Good grief people! Get a clue.
By: Jeanne D,
Sent: 12:55 PM Wed Sep.17.2008 - US

#8    Sacred Corporation??

Amen to that Jeanne D! The entire concept is ridiculous..."Organizational Sacralization" - I am laughing here. Someone is trying to make their mark among scholars and business analysts. Since when did having a defined purpose and mission become a novel business approach?

What has been sacralized is the "bottom line", "the almighty dollar". Not a new concept, but definitely a spiritual one. Come on. We don't hold the organizations sacred. We as well as these companies hold money sacred and will resort to all kinds of schemes to get it - therein lies your "fall from grace".

"For the love of money is a root of all kinds of evil." 1 Timothy 6:10 (NIV).
By: ASB ,
Sent: 07:33 AM Wed Sep.24.2008 - US

#9    A Far Stretch - At Best

One might think that the learned research team here stayed up too late in search of a theory. The comparison of corporate ethics and morality to the concept of religions is, to be sure, interesting, but it is akin to calling goats and elephants siblings because they have four feet!

While corporations might "wish" for adoration among customers, prospects and employees, the mystical aspects of religion are far from their grasp. Nor does this reader think that is even their intent. Doing no harm or evil is a logical business model - simple as that.
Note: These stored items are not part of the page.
-- ==== Sys2Proof/Syntax.lean ====
section
/-! DEFINITION. The requests the block takes: one constructor per row of spec/opcode_table.json, its
fields the operands of the row in request order (R61, R81). Register fields have exactly the width of
their index space; sizes, immediates and rotations are signed 32-bit integers that the operation checks
(R61), so a request that violates a precondition is a term of this type. -/

namespace Sys2Proof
It gives the corporate team simple, easy to understand standards of behavior and practices.

What might be taking place to sway the writers' objectivity is the rampant examples of corporations doing the opposite of good, through stupidity or downright fraud, leading to an excellent opportunity to differentiate one's corporation from the pirates of industry by taking the high roads. In any event, the mixing of ideals and even adherence to the concepts of religion are not new in the business world. As an example, ServiceMaster Corporation has long been known as an enterprise of that persuasion.

Lest we have visions of corporations becoming monasteries, let's just enjoy this excursion into "over the top" thinking for what it is - a thought provocation.
By: William Thompson, Thompson Group Marketing, Principal
Sent: 12:05 AM Wed Dec.31.2008 - US

#10    Sacrilege occurs before a company's demise

More people hold religious values than do not, so it is natural for them to seek out institutions who support similar values, particularly when the values are noble. The sacrilege occurs not when the institutions show weakness, but that they aspire to 'deitize' themselves.
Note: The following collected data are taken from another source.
/-- The patterns of the rows of 42_compare.md. -/
def patternsCompare : List Pattern :=
  [⟨0xFF20E010, 0x25000000, .cmpgeImm⟩,
   ⟨0xFF20E010, 0x25000010, .cmpgtImm⟩,
   ⟨0xFF20E010, 0x25002000, .cmpltImm⟩,
   ⟨0xFF20E010, 0x25002010, .cmpleImm⟩,
   ⟨0xFF20E010, 0x25008000, .cmpeqImm⟩,
   ⟨0xFF20E010, 0x25008010, .cmpneImm⟩,
   ⟨0xFF202010, 0x24200000, .cmphsImm⟩,
   ⟨0xFF202010, 0x24200010, .cmphiImm⟩,
   ⟨0xFF202010, 0x24202000, .cmploImm⟩,
   ⟨0xFF202010, 0x24202010, .cmplsImm⟩,
   ⟨0xFF20E010, 0x24000000, .cmphsVec⟩,
   ⟨0xFF20E010, 0x24000010, .cmphiVec⟩,
   ⟨0xFF20E010, 0x24008000, .cmpgeVec⟩,
   ⟨0xFF20E010, 0x24008010, .cmpgtVec⟩,
   ⟨0xFF20E010, 0x2400A000, .cmpeqVec⟩,
   ⟨0xFF20E010, 0x2400A010, .cmpneVec⟩]

/-- The patterns of the rows of 43_permute_table_move.md. -/
def patternsPermute : List Pattern :=
  [⟨0xFF20FC00, 0x05206000, .zip1⟩,
   ⟨0xFF20FC00, 0x05206400, .zip2⟩,
   ⟨0xFF20FC00, 0x05206800, .uzp1⟩,
   ⟨0xFF20FC00, 0x05206C00, .uzp2⟩,
   ⟨0xFF20FC00, 0x05207000, .trn1⟩,
   ⟨0xFF20FC00, 0x05207400, .trn2⟩,
   ⟨0xFF20FC00, 0x05203000, .tbl⟩,
   ⟨0xFF20FC00, 0x05202C00, .tbx⟩,
   ⟨0xFF20FC00, 0x05202000, .dupIndexed⟩,
   ⟨0xFFE0E000, 0x05200000, .extDestructive⟩,
   ⟨0xFFE0E000, 0x05600000, .extConstructive⟩,
   ⟨0xFF3FE000, 0x052C8000, .spliceDestructive⟩,
   ⟨0xFF3FE000, 0x052D8000, .spliceConstructive⟩]

/-- The patterns of the rows of 44_muldiv_reduction.md. -/
def patternsMulDivReduction : List Pattern :=
  [⟨0xFF3FE000, 0x04100000, .mulPred⟩,
   ⟨0xFF3FE000, 0x04120000, .smulhPred⟩,
   ⟨0xFF3FE000, 0x04130000, .umulhPred⟩,
   ⟨0xFF3FE000, 0x04140000, .sdivPred⟩,
   ⟨0xFF3FE000, 0x04150000, .udivPred⟩,
   ⟨0xFF3FE000, 0x04160000, .sdivrPred⟩,
   ⟨0xFF3FE000, 0x04170000, .udivrPred⟩,
   ⟨0xFF3FE000, 0x04002000, .saddv⟩,
   ⟨0xFF3FE000, 0x04012000, .uaddv⟩,
   ⟨0xFF3FE000, 0x04082000, .smaxv⟩,
   ⟨0xFF3FE000, 0x04092000, .umaxv⟩,
   ⟨0xFF3FE000, 0x040A2000, .sminv⟩,
   ⟨0xFF3FE000, 0x040B2000, .uminv⟩,
   ⟨0xFF3FE000, 0x04182000, .orv⟩,
   ⟨0xFF3FE000, 0x04192000, .eorv⟩,
   ⟨0xFF3FE000, 0x041A2000, .andv⟩]

/-- The patterns of the rows of 45_predicate.md. -/
def patternsPredicate : List Pattern :=
  [⟨0xFFF0C210, 0x25004000, .andP⟩,
   ⟨0xFFF0C210, 0x25004010, .bicP⟩,
   ⟨0xFFF0C210, 0x25004200, .eorP⟩,
   ⟨0xFFF0C210, 0x25004210, .selP⟩,
   ⟨0xFFF0C210, 0x25804000, .orrP⟩,
   ⟨0xFFF0C210, 0x25804010, .ornP⟩,
   ⟨0xFFF0C210, 0x25804200, .norP⟩,
   ⟨0xFFF0C210, 0x25804210, .nandP⟩,
   ⟨0xFFF0C210, 0x25404000, .andsP⟩,
   ⟨0xFFF0C210, 0x25404010, .bicsP⟩,
   ⟨0xFFF0C210, 0x25404200, .eorsP⟩,
   ⟨0xFFF0C210, 0x25C04000, .orrsP⟩,
   ⟨0xFFF0C210, 0x25C04010, .ornsP⟩,
   ⟨0xFFF0C210, 0x25C04200, .norsP⟩,
   ⟨0xFFF0C210, 0x25C04210, .nandsP⟩,
   ⟨0xFFF0C210, 0x2500C000, .brkpa⟩,
   ⟨0xFFF0C210, 0x2500C010, .brkpb⟩,
   ⟨0xFFF0C210, 0x2540C000, .brkpas⟩,
   ⟨0xFFF0C210, 0x2540C010, .brkpbs⟩,
   ⟨0xFFFFC200, 0x25104000, .brka⟩,
   ⟨0xFFFFC210, 0x25504000, .brkas⟩,
   ⟨0xFFFFC200, 0x25904000, .brkb⟩,
   ⟨0xFFFFC210, 0x25D04000, .brkbs⟩,
   ⟨0xFFFFC210, 0x25184000, .brkn⟩,
   ⟨0xFFFFC210, 0x25584000, .brkns⟩,
   ⟨0xFF3FFC10, 0x2518E000, .ptrue⟩,
   ⟨0xFF3FFC10, 0x2519E000, .ptrues⟩,
   ⟨0xFFFFFFF0, 0x2518E400, .pfalse⟩,
   ⟨0xFFFFC21F, 0x2550C000, .ptest⟩,
   ⟨0xFFFFFE10, 0x2558C000, .pfirst⟩,
   ⟨0xFF3FFE10, 0x2519C400, .pnext⟩,
   ⟨0xFFFFFFF0, 0x2519F000, .rdffrUnpred⟩,
   ⟨0xFFFFFE10, 0x2518F000, .rdffrPred⟩,
   ⟨0xFFFFFE10, 0x2558F000, .rdffrsPred⟩,
   ⟨0xFFFFFFFF, 0x252C9000, .setffr⟩,
   ⟨0xFFFFFE1F, 0x25289000, .wrffr⟩]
Two types of institutions try to anoint themselves. The most seemingly common is the one that uses words to suggest it is higher-value-based, but actually is not willing to go through much discomfort to support these values as priorities. The second is the institution that truly does believe that one can be economically successful and aggressively pursue higher-purpose value.
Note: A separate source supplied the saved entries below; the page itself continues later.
-- ==== Sys2Proof/Machine/Compare.lean ====
section
/-! DEFINITION. The meanings of the operations of spec/42_compare.md (R229 to R244), one definition each:
the `require` lines in the order the rule writes them, and the word its packer builds from what the table gives its fields (R178). -/

namespace Sys2Proof.Machine

/-- R229, what the default table gives `cmpge_imm`: format `CMP_IMM_SIGNED` (R107) and its fields. -/
def placeCmpgeImm (size : ReqInt) (pd : PReg) (pg : GovPred) (zn : VReg) (imm : ReqInt) : Placement :=
  ⟨.cmpImmSigned,
   [(.size, .expr (sizecode size)), (.imm5, .expr (modField imm 32)), (.op, .const 0b0),
    (.o2, .const 0b0), (.pg, .expr pg.idx.toNat), (.zn, .expr zn.toNat), (.ne, .const 0b0),
    (.pd, .expr pd.toNat)]⟩

/-- R229 `cmpge_imm`: CMPGE (compare vector signed greater than or equal to signed immediate). -/
def execCmpgeImm (size : ReqInt) (pd : PReg) (pg : GovPred) (zn : VReg) (imm : ReqInt) (s : State) : Result :=
  perform .cmpgeImm
    [requireSize [8, 16, 32, 64] size,
     requireLowPredicate pg,
     requireStyle [Style.zeroing] pg,
     requireInterval (-16) 15 imm]
    (placeCmpgeImm size pd pg zn imm) s

/-- R230, what the default table gives `cmpgt_imm`: format `CMP_IMM_SIGNED` (R107) and its fields. -/
def placeCmpgtImm (size : ReqInt) (pd : PReg) (pg : GovPred) (zn : VReg) (imm : ReqInt) : Placement :=
  ⟨.cmpImmSigned,
   [(.size, .expr (sizecode size)), (.imm5, .expr (modField imm 32)), (.op, .const 0b0),
    (.o2, .const 0b0), (.pg, .expr pg.idx.toNat), (.zn, .expr zn.toNat), (.ne, .const 0b1),
    (.pd, .expr pd.toNat)]⟩

/-- R230 `cmpgt_imm`: CMPGT (compare vector signed greater than to signed immediate). -/
def execCmpgtImm (size : ReqInt) (pd : PReg) (pg : GovPred) (zn : VReg) (imm : ReqInt) (s : State) : Result :=
  perform .cmpgtImm
    [requireSize [8, 16, 32, 64] size,
     requireLowPredicate pg,
     requireStyle [Style.zeroing] pg,
     requireInterval (-16) 15 imm]
    (placeCmpgtImm size pd pg zn imm) s

/-- R231, what the default table gives `cmplt_imm`: format `CMP_IMM_SIGNED` (R107) and its fields. -/
def placeCmpltImm (size : ReqInt) (pd : PReg) (pg : GovPred) (zn : VReg) (imm : ReqInt) : Placement :=
  ⟨.cmpImmSigned,
   [(.size, .expr (sizecode size)), (.imm5, .expr (modField imm 32)), (.op, .const 0b0),
    (.o2, .const 0b1), (.pg, .expr pg.idx.toNat), (.zn, .expr zn.toNat), (.ne, .const 0b0),
    (.pd, .expr pd.toNat)]⟩

/-- R231 `cmplt_imm`: CMPLT (compare vector signed less than to signed immediate). -/
def execCmpltImm (size : ReqInt) (pd : PReg) (pg : GovPred) (zn : VReg) (imm : ReqInt) (s : State) : Result :=
  perform .cmpltImm
    [requireSize [8, 16, 32, 64] size,
     requireLowPredicate pg,
     requireStyle [Style.zeroing] pg,
     requireInterval (-16) 15 imm]
    (placeCmpltImm size pd pg zn imm) s

/-- R232, what the default table gives `cmple_imm`: format `CMP_IMM_SIGNED` (R107) and its fields. -/
def placeCmpleImm (size : ReqInt) (pd : PReg) (pg : GovPred) (zn : VReg) (imm : ReqInt) : Placement :=
  ⟨.cmpImmSigned,
   [(.size, .expr (sizecode size)), (.imm5, .expr (modField imm 32)), (.op, .const 0b0),
    (.o2, .const 0b1), (.pg, .expr pg.idx.toNat), (.zn, .expr zn.toNat), (.ne, .const 0b1),
    (.pd, .expr pd.toNat)]⟩

/-- R232 `cmple_imm`: CMPLE (compare vector signed less than or equal to signed immediate). -/
def execCmpleImm (size : ReqInt) (pd : PReg) (pg : GovPred) (zn : VReg) (imm : ReqInt) (s : State) : Result :=
  perform .cmpleImm
    [requireSize [8, 16, 32, 64] size,
     requireLowPredicate pg,
     requireStyle [Style.zeroing] pg,
     requireInterval (-16) 15 imm]
    (placeCmpleImm size pd pg zn imm) s

/-- R233, what the default table gives `cmpeq_imm`: format `CMP_IMM_SIGNED` (R107) and its fields. -/
def placeCmpeqImm (size : ReqInt) (pd : PReg) (pg : GovPred) (zn : VReg) (imm : ReqInt) : Placement :=
  ⟨.cmpImmSigned,
   [(.size, .expr (sizecode size)), (.imm5, .expr (modField imm 32)), (.op, .const 0b1),
    (.o2, .const 0b0), (.pg, .expr pg.idx.toNat), (.zn, .expr zn.toNat), (.ne, .const 0b0),
    (.pd, .expr pd.toNat)]⟩

/-- R233 `cmpeq_imm`: CMPEQ (compare vector equal to signed immediate). -/
def execCmpeqImm (size : ReqInt) (pd : PReg) (pg : GovPred) (zn : VReg) (imm : ReqInt) (s : State) : Result :=
  perform .cmpeqImm
    [requireSize [8, 16, 32, 64] size,
     requireLowPredicate pg,
     requireStyle [Style.zeroing] pg,
     requireInterval (-16) 15 imm]
    (placeCmpeqImm size pd pg zn imm) s

/-- R234, what the default table gives `cmpne_imm`: format `CMP_IMM_SIGNED` (R107) and its fields. -/
def placeCmpneImm (size : ReqInt) (pd : PReg) (pg : GovPred) (zn : VReg) (imm : ReqInt) : Placement :=
  ⟨.cmpImmSigned,
   [(.size, .expr (sizecode size)), (.imm5, .expr (modField imm 32)), (.op, .const 0b1),
    (.o2, .const 0b0), (.pg, .expr pg.idx.toNat), (.zn, .expr zn.toNat), (.ne, .const 0b1),
    (.pd, .expr pd.toNat)]⟩

/-- R234 `cmpne_imm`: CMPNE (compare vector not equal to signed immediate). -/
def execCmpneImm (size : ReqInt) (pd : PReg) (pg : GovPred) (zn : VReg) (imm : ReqInt) (s : State) : Result :=
  perform .cmpneImm
    [requireSize [8, 16, 32, 64] size,
     requireLowPredicate pg,
     requireStyle [Style.zeroing] pg,
     requireInterval (-16) 15 imm]
    (placeCmpneImm size pd pg zn imm) s

/-- R235, what the default table gives `cmphs_imm`: format `CMP_IMM_UNSIGNED` (R108) and its fields. -/
def placeCmphsImm (size : ReqInt) (pd : PReg) (pg : GovPred) (zn : VReg) (imm : ReqInt) : Placement :=
  ⟨.cmpImmUnsigned,
   [(.size, .expr (sizecode size)), (.imm7, .expr imm.toNat), (.lt, .const 0b0),
    (.pg, .expr pg.idx.toNat), (.zn, .expr zn.toNat), (.ne, .const 0b0), (.pd, .expr pd.toNat)]⟩

/-- R235 `cmphs_imm`: CMPHS (compare vector unsigned higher or same to unsigned immediate). -/
def execCmphsImm (size : ReqInt) (pd : PReg) (pg : GovPred) (zn : VReg) (imm : ReqInt) (s : State) : Result :=
  perform .cmphsImm
    [requireSize [8, 16, 32, 64] size,
     requireLowPredicate pg,
     requireStyle [Style.zeroing] pg,
     requireInterval 0 127 imm]
    (placeCmphsImm size pd pg zn imm) s

/-- R236, what the default table gives `cmphi_imm`: format `CMP_IMM_UNSIGNED` (R108) and its fields. -/
def placeCmphiImm (size : ReqInt) (pd : PReg) (pg : GovPred) (zn : VReg) (imm : ReqInt) : Placement :=
  ⟨.cmpImmUnsigned,
   [(.size, .expr (sizecode size)), (.imm7, .expr imm.toNat), (.lt, .const 0b0),
    (.pg, .expr pg.idx.toNat), (.zn, .expr zn.toNat), (.ne, .const 0b1), (.pd, .expr pd.toNat)]⟩

/-- R236 `cmphi_imm`: CMPHI (compare vector unsigned higher to unsigned immediate). -/
def execCmphiImm (size : ReqInt) (pd : PReg) (pg : GovPred) (zn : VReg) (imm : ReqInt) (s : State) : Result :=
  perform .cmphiImm
    [requireSize [8, 16, 32, 64] size,
     requireLowPredicate pg,
     requireStyle [Style.zeroing] pg,
     requireInterval 0 127 imm]
    (placeCmphiImm size pd pg zn imm) s

/-- R237, what the default table gives `cmplo_imm`: format `CMP_IMM_UNSIGNED` (R108) and its fields. -/
def placeCmploImm (size : ReqInt) (pd : PReg) (pg : GovPred) (zn : VReg) (imm : ReqInt) : Placement :=
  ⟨.cmpImmUnsigned,
   [(.size, .expr (sizecode size)), (.imm7, .expr imm.toNat), (.lt, .const 0b1),
    (.pg, .expr pg.idx.toNat), (.zn, .expr zn.toNat), (.ne, .const 0b0), (.pd, .expr pd.toNat)]⟩

/-- R237 `cmplo_imm`: CMPLO (compare vector unsigned lower to unsigned immediate). -/
def execCmploImm (size : ReqInt) (pd : PReg) (pg : GovPred) (zn : VReg) (imm : ReqInt) (s : State) : Result :=
  perform .cmploImm
    [requireSize [8, 16, 32, 64] size,
     requireLowPredicate pg,
     requireStyle [Style.zeroing] pg,
     requireInterval 0 127 imm]
    (placeCmploImm size pd pg zn imm) s

/-- R238, what the default table gives `cmpls_imm`: format `CMP_IMM_UNSIGNED` (R108) and its fields. -/
def placeCmplsImm (size : ReqInt) (pd : PReg) (pg : GovPred) (zn : VReg) (imm : ReqInt) : Placement :=
  ⟨.cmpImmUnsigned,
   [(.size, .expr (sizecode size)), (.imm7, .expr imm.toNat), (.lt, .const 0b1),
    (.pg, .expr pg.idx.toNat), (.zn, .expr zn.toNat), (.ne, .const 0b1), (.pd, .expr pd.toNat)]⟩

/-- R238 `cmpls_imm`: CMPLS (compare vector unsigned lower or same to unsigned immediate). -/
def execCmplsImm (size : ReqInt) (pd : PReg) (pg : GovPred) (zn : VReg) (imm : ReqInt) (s : State) : Result :=
  perform .cmplsImm
    [requireSize [8, 16, 32, 64] size,
     requireLowPredicate pg,
     requireStyle [Style.zeroing] pg,
     requireInterval 0 127 imm]
    (placeCmplsImm size pd pg zn imm) s

/-- R239, what the default table gives `cmphs_vec`: format `CMP_VEC` (R109) and its fields. -/
def placeCmphsVec (size : ReqInt) (pd : PReg) (pg : GovPred) (zn zm : VReg) : Placement :=
  ⟨.cmpVec,
   [(.size, .expr (sizecode size)), (.zm, .expr zm.toNat), (.op, .const 0b0), (.o2, .const 0b0),
    (.pg, .expr pg.idx.toNat), (.zn, .expr zn.toNat), (.ne, .const 0b0), (.pd, .expr pd.toNat)]⟩

/-- R239 `cmphs_vec`: CMPHS (compare vectors unsigned higher or same). -/
def execCmphsVec (size : ReqInt) (pd : PReg) (pg : GovPred) (zn zm : VReg) (s : State) : Result :=
  perform .cmphsVec
    [requireSize [8, 16, 32, 64] size, requireLowPredicate pg, requireStyle [Style.zeroing] pg]
    (placeCmphsVec size pd pg zn zm) s

/-- R240, what the default table gives `cmphi_vec`: format `CMP_VEC` (R109) and its fields. -/
def placeCmphiVec (size : ReqInt) (pd : PReg) (pg : GovPred) (zn zm : VReg) : Placement :=
  ⟨.cmpVec,
   [(.size, .expr (sizecode size)), (.zm, .expr zm.toNat), (.op, .const 0b0), (.o2, .const 0b0),
    (.pg, .expr pg.idx.toNat), (.zn, .expr zn.toNat), (.ne, .const 0b1), (.pd, .expr pd.toNat)]⟩

/-- R240 `cmphi_vec`: CMPHI (compare vectors unsigned higher). -/
def execCmphiVec (size : ReqInt) (pd : PReg) (pg : GovPred) (zn zm : VReg) (s : State) : Result :=
  perform .cmphiVec
    [requireSize [8, 16, 32, 64] size, requireLowPredicate pg, requireStyle [Style.zeroing] pg]
    (placeCmphiVec size pd pg zn zm) s

/-- R241, what the default table gives `cmpge_vec`: format `CMP_VEC` (R109) and its fields. -/
def placeCmpgeVec (size : ReqInt) (pd : PReg) (pg : GovPred) (zn zm : VReg) : Placement :=
  ⟨.cmpVec,
   [(.size, .expr (sizecode size)), (.zm, .expr zm.toNat), (.op, .const 0b1), (.o2, .const 0b0),
    (.pg, .expr pg.idx.toNat), (.zn, .expr zn.toNat), (.ne, .const 0b0), (.pd, .expr pd.toNat)]⟩

/-- R241 `cmpge_vec`: CMPGE (compare vectors signed greater than or equal). -/
def execCmpgeVec (size : ReqInt) (pd : PReg) (pg : GovPred) (zn zm : VReg) (s : State) : Result :=
  perform .cmpgeVec
    [requireSize [8, 16, 32, 64] size, requireLowPredicate pg, requireStyle [Style.zeroing] pg]
    (placeCmpgeVec size pd pg zn zm) s

/-- R242, what the default table gives `cmpgt_vec`: format `CMP_VEC` (R109) and its fields. -/
def placeCmpgtVec (size : ReqInt) (pd : PReg) (pg : GovPred) (zn zm : VReg) : Placement :=
  ⟨.cmpVec,
   [(.size, .expr (sizecode size)), (.zm, .expr zm.toNat), (.op, .const 0b1), (.o2, .const 0b0),
    (.pg, .expr pg.idx.toNat), (.zn, .expr zn.toNat), (.ne, .const 0b1), (.pd, .expr pd.toNat)]⟩

/-- R242 `cmpgt_vec`: CMPGT (compare vectors signed greater than). -/
def execCmpgtVec (size : ReqInt) (pd : PReg) (pg : GovPred) (zn zm : VReg) (s : State) : Result :=
  perform .cmpgtVec
    [requireSize [8, 16, 32, 64] size, requireLowPredicate pg, requireStyle [Style.zeroing] pg]
    (placeCmpgtVec size pd pg zn zm) s

/-- R243, what the default table gives `cmpeq_vec`: format `CMP_VEC` (R109) and its fields. -/
def placeCmpeqVec (size : ReqInt) (pd : PReg) (pg : GovPred) (zn zm : VReg) : Placement :=
  ⟨.cmpVec,
   [(.size, .expr (sizecode size)), (.zm, .expr zm.toNat), (.op, .const 0b1), (.o2, .const 0b1),
    (.pg, .expr pg.idx.toNat), (.zn, .expr zn.toNat), (.ne, .const 0b0), (.pd, .expr pd.toNat)]⟩

/-- R243 `cmpeq_vec`: CMPEQ (compare vectors equal). -/
def execCmpeqVec (size : ReqInt) (pd : PReg) (pg : GovPred) (zn zm : VReg) (s : State) : Result :=
  perform .cmpeqVec
    [requireSize [8, 16, 32, 64] size, requireLowPredicate pg, requireStyle [Style.zeroing] pg]
    (placeCmpeqVec size pd pg zn zm) s

/-- R244, what the default table gives `cmpne_vec`: format `CMP_VEC` (R109) and its fields. -/
def placeCmpneVec (size : ReqInt) (pd : PReg) (pg : GovPred) (zn zm : VReg) : Placement :=
  ⟨.cmpVec,
   [(.size, .expr (sizecode size)), (.zm, .expr zm.toNat), (.op, .const 0b1), (.o2, .const 0b1),
    (.pg, .expr pg.idx.toNat), (.zn, .expr zn.toNat), (.ne, .const 0b1), (.pd, .expr pd.toNat)]⟩

/-- R244 `cmpne_vec`: CMPNE (compare vectors not equal). -/
def execCmpneVec (size : ReqInt) (pd : PReg) (pg : GovPred) (zn zm : VReg) (s : State) : Result :=
  perform .cmpneVec
    [requireSize [8, 16, 32, 64] size, requireLowPredicate pg, requireStyle [Style.zeroing] pg]
    (placeCmpneVec size pd pg zn zm) s

end Sys2Proof.Machine
end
To become god-like, one must be perfect. To recognize that there is a higher power than us allows us and institutions to occassionally stumble. Institutions would be wise to recognize that while many of the world's religions differ on specific details, there is a great commonality with regard to shared values: love, responsibility, forgiveness, good deeds, etc. Serving the value set also allows the institution to bring in a diverse group of employees. Organizations should mold themselves as the servant of such values and not the lord (i.e., source) of all things good. Servants are allowed to fail occasionally. In an economy where service is the focus, serving is also not without economic gain.